Speech titles are important. They give your speech a setup that will tweak interest, prompt curiosity, and build anticipation.
Your title will appear in promotional mailings, newsletters, and websites. It will show up on event programs and posters. It's how you will be introduced.
Think of your title as a key part of the mini-marketing campaign for your speech. Make no mistake. You're doing more than announcing a topic. You're asking potential audience members to ante up their scarcest resource -- time.
An effective title needs to do two things. The first is really straightforward -- it lets the audience know what you're going to talk about. The second is trickier. Strong titles twang the reader. The twang works because it's unexpected, intriguing, and a little mysterious.
"Wrestling the Cost-Price Alligator" was a speech on margin improvement -- given at the annual management meeting in Florida. Division general managers were asked to visualize alligator wrestling -- with the jaws as cost and price. The GM's job is to wedge a log into the gator’s jaws. Open jaws = good margins. Jaws that snap shut = lousy margins.

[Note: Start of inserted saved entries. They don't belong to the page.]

/-- R327, R328: the close of an FDC session. -/
theorem State.closeSession_fdc {s : State} {ss : Session} {u : Nat} {d : Drive} (hu : ss.drive = some u)
    (hd : s.floppy[u]? = some d) {completed : Bool} {e : Err}
    (he : closeError .fdc ss (some d) completed = e) :
    s.closeSession .fdc ss completed = { s with
      floppy := s.floppy.set u (d.closeWith e)
      dma := { s.dma with fdc := none }
      fdc := { s.fdc with
        endStatus := (fdcStatus e (fdcReqUnit s.fdc.fifo.buffer) (fdcReqHead s.fdc.fifo.buffer) false).1
        fifo := s.fdc.fifo.loadResult (fdcTransferResult s.fdc.fifo.buffer d.pos e)
        phase := .result
        irq := s.fdc.irq || (s.fdc.out.getLsbD 3 && decide (e ≠ .notReady)) } } := by
  have hdrive : s.sessionDrive .fdc ss = some d := (State.sessionDrive_eq hu).trans hd
  have hmodify : s.modifySessionDrive .fdc ss (Drive.closeWith e) = { s with
      floppy := s.floppy.set u (d.closeWith e) } := by
    rw [State.modifySessionDrive, hu]
    exact State.modifyDrive_floppy s u _ d hd
  have hclosed : (s.floppy.set u (d.closeWith e))[u]? = some (d.closeWith e) := getElem?_set_present _ _ _ d hd
  rw [State.closeSession, hdrive, he, hmodify, State.continuation, State.sessionDrive_eq hu]
  exact (congrArg (State.fdcTransferDone _ · e) hclosed).trans (State.fdcTransferDone_eq ..)

/-- Settles O43: both ways close the session, and the result is loaded over the request. -/
theorem fdcTransferEnds : Obligations.FdcTransferEnds := by
  intro s ss u d a completed hs hu hd hroom ha e us st
  have he : closeError .fdc ss (some d) completed = e := closeError_fdc ss d completed
  obtain ⟨b, hb, htake, hload⟩ :=
    s.fdc.fifo.loadResult_spec (fdcTransferResult s.fdc.fifo.buffer d.pos e) (by exact hroom)
  refine ⟨b, hb, htake, ?_⟩
  rw [runAgent_endsSession (c := .fdc) hs ha, State.closeSession_fdc hu hd he, hload]
  rfl

/-! ### The XTC's session (R246, R233) -/

/-- R233: the end of a command that latches its class on the Drive its block addresses, where that exists. -/
theorem State.xtcFinish_addressed (s : State) (bs : List Byte) (u : BitVec 1) (e : Err) :
    s.xtcFinish u (s.xtcUnit bs) e [] true = { s with
      fixed := s.fixed.modify (xtcReqDrive bs).toNat (Drive.latchSense e)
      xtc := { s.xtc with
        fifo := s.xtc.fifo.loadResult [xtcCompletion e u]
        phase := .result
        irq := s.xtc.irq || (s.xtc.pattern.getLsbD 1 && decide (e ≠ .notReady)) } } := by
  cases hd : s.fixed[(xtcReqDrive bs).toNat]? with
  | none => rw [State.xtcUnit_absent s bs hd, State.xtcFinish_plain _ _ _ _ _ _ (.inr rfl), modify_absent _ _ _ hd]; rfl
  | some d =>
    rw [State.xtcUnit_present s bs d hd, State.xtcFinish_latch _ _ _ d e hd, modify_eq_set _ _ _ d hd]
    rfl

/-- R327, R328, R246: the close of an XTC session with a Drive. -/
theorem State.closeSession_xtc_drive {s : State} {ss : Session} {u : Nat} {d : Drive} (hu : ss.drive = some u)
    (hd : s.fixed[u]? = some d) {completed : Bool} {e : Err}
    (he : closeError .xtc ss (some d) completed = e) :
    s.closeSession .xtc ss completed = { s with
      fixed := s.fixed.set u ((d.closeWith e).latchSense e)
      dma := { s.dma with xtc := none }
      xtc := { s.xtc with
        fifo := s.xtc.fifo.loadResult [xtcCompletion e (xtcReqDrive s.xtc.fifo.buffer)]
        phase := .result
        irq := s.xtc.irq || (s.xtc.pattern.getLsbD 1 && decide (e ≠ .notReady)) } } := by
  have hdrive : s.sessionDrive .xtc ss = some d := (State.sessionDrive_eq hu).trans hd
  have hmodify : s.modifySessionDrive .xtc ss (Drive.closeWith e) = { s with
      fixed := s.fixed.set u (d.closeWith e) } := by
    rw [State.modifySessionDrive, hu]
    exact State.modifyDrive_fixed s u _ d hd
  have hclosed : (s.fixed.set u (d.closeWith e))[u]? = some (d.closeWith e) := getElem?_set_present _ _ _ d hd
  rw [State.closeSession, hdrive, he, hmodify, State.continuation, State.latchedUnit, hu, State.xtcTransferDone,
    State.xtcFinish_latch _ _ _ (d.closeWith e) e (by exact hclosed)]
  simp [State.setSession, Drive.latchSense]

/-- R327, R328, R246: the close of an XTC session without a Drive. -/
theorem State.closeSession_xtc_noDrive {s : State} {ss : Session} (hu : ss.drive = none) {completed : Bool} {e : Err}
    (he : closeError .xtc ss none completed = e) :
    s.closeSession .xtc ss completed = { s with
      fixed := s.fixed.modify (xtcReqDrive s.xtc.fifo.buffer).toNat (Drive.latchSense e)
      dma := { s.dma with xtc := none }
      xtc := { s.xtc with
        fifo := s.xtc.fifo.loadResult [xtcCompletion e (xtcReqDrive s.xtc.fifo.buffer)]
        phase := .result
        irq := s.xtc.irq || (s.xtc.pattern.getLsbD 1 && decide (e ≠ .notReady)) } } := by
  have hdrive : s.sessionDrive .xtc ss = none := by rw [State.sessionDrive, hu, Option.bind_none]
  rw [State.closeSession, hdrive, he, State.modifySessionDrive, hu, State.continuation, State.latchedUnit, hu,
    State.xtcTransferDone]
  exact State.xtcFinish_addressed ..

/-- Settles O44: both ways close the session, which has a Drive or none. -/
theorem xtcTransferEnds : Obligations.XtcTransferEnds := by
  intro s ss a completed hs hroom ha drv
  have hends := runAgent_endsSession (c := .xtc) hs ha
  refine ⟨fun u d hu hdir hd => ?_, fun hu => ?_⟩
  · intro e
    have he : closeError .xtc ss (some d) completed = e := closeError_xtcDisk hdir d completed
    obtain ⟨b, hb, htake, hload⟩ :=
      s.xtc.fifo.loadResult_spec [xtcCompletion e (xtcReqDrive s.xtc.fifo.buffer)] (by exact hroom)
    refine ⟨b, hb, htake, ?_⟩
    rw [hends, State.closeSession_xtc_drive hu hd he, hload]
    rfl
  · have he := closeError_noDrive .xtc ss completed
    obtain ⟨b, hb, htake, hload⟩ := s.xtc.fifo.loadResult_spec
      [xtcCompletion (if completed then .none else .notReady) (xtcReqDrive s.xtc.fifo.buffer)] (by exact hroom)
    refine ⟨b, hb, htake.trans ?_, ?_⟩
    · cases completed <;> rfl
    · rw [hends, State.closeSession_xtc_noDrive hu he, hload]
      cases completed <;> rfl

end Sys2Proof.Machine

/-! PROOFS of the statements of spec/45_geometry.md: the successor of a position, the laws of the image store, and the
delivery of a pending lookup.

The positions inside a geometry are counted by `Pos.ordinal`, which `AdvanceSector` raises by one
(`Pos.advance_ordinal`); a cylinder is `sectorsPerTrack * heads` of them. A delivery puts `Drive.resolved` of the
image's answer (`State.resolution`) in the Drive's place, and then the party that waits goes on (`resolve_floppy`,
`resolve_fixed`). -/

namespace Sys2Proof.Machine

/-! ### The successor of a position (R353) -/

section Advance

variable {p q : Pos} {g : Geometry} {bias : Nat}

/-- R353: the next sector of the track. -/
theorem Pos.advance_sector (h : p.sector + 1 < g.sectorsPerTrack + bias) :
    p.advance g bias = { p with sector := p.sector + 1 } :=
  if_neg (Nat.not_le.mpr h)

/-- R353: after the last sector of a track, the first one of the next head. -/
theorem Pos.advance_head (hs : g.sectorsPerTrack + bias ≤ p.sector + 1) (hh : p.head + 1 < g.heads) :
    p.advance g bias = ⟨p.cylinder, p.head + 1, bias⟩ :=
  (if_pos hs).trans (if_neg (Nat.not_le.mpr hh))

/-- R353: after the last sector of the last head, the first one of the next cylinder. -/
theorem Pos.advance_cylinder (hs : g.sectorsPerTrack + bias ≤ p.sector + 1) (hh : g.heads ≤ p.head + 1) :
    p.advance g bias = ⟨p.cylinder + 1, 0, bias⟩ :=
  (if_pos hs).trans (if_pos hh)

/-- R351, R352: within the bounds of the geometry, but for the cylinder, which `AdvanceSector` does not bound. -/
structure Pos.Inside (p : Pos) (g : Geometry) (bias : Nat) : Prop where
  first : bias ≤ p.sector
  sector : p.sector < g.sectorsPerTrack + bias
  head : p.head < g.heads

/-- The number of sectors before a position, in the order `AdvanceSector` visits them. -/
def Pos.ordinal (p : Pos) (g : Geometry) (bias : Nat) : Nat :=
  (p.cylinder * g.heads + p.head) * g.sectorsPerTrack + (p.sector - bias)

/-- R353: `AdvanceSector` stays within the bounds. -/
theorem Pos.Inside.advance (h : p.Inside g bias) : (p.advance g bias).Inside g bias := by
  obtain ⟨hfirst, hsector, hhead⟩ := h
  by_cases hs : p.sector + 1 < g.sectorsPerTrack + bias
  · rw [Pos.advance_sector hs]
    exact ⟨Nat.le_succ_of_le hfirst, hs, hhead⟩
  · have hroom : bias < g.sectorsPerTrack + bias := Nat.lt_of_le_of_lt hfirst hsector
    by_cases hh : p.head + 1 < g.heads
    · rw [Pos.advance_head (Nat.not_lt.mp hs) hh]
      exact ⟨Nat.le_refl bias, hroom, hh⟩
    · rw [Pos.advance_cylinder (Nat.not_lt.mp hs) (Nat.not_lt.mp hh)]
      exact ⟨Nat.le_refl bias, hroom, Nat.zero_lt_of_lt hhead⟩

"Think Like a Barbarian" was a speech to a hundred or so IT managers in a Fortune 50 company. The speaker compared the company's IT systems to fortified castles -- constantly attacked by hacker barbarians. The best way to protect the company's IT systems was for each IT manager to step outside his or her usual role and "think like a barbarian."
Use a strong title to ramp up audience interest and expectation. An intriguing, unexpected title can pull people into your audience.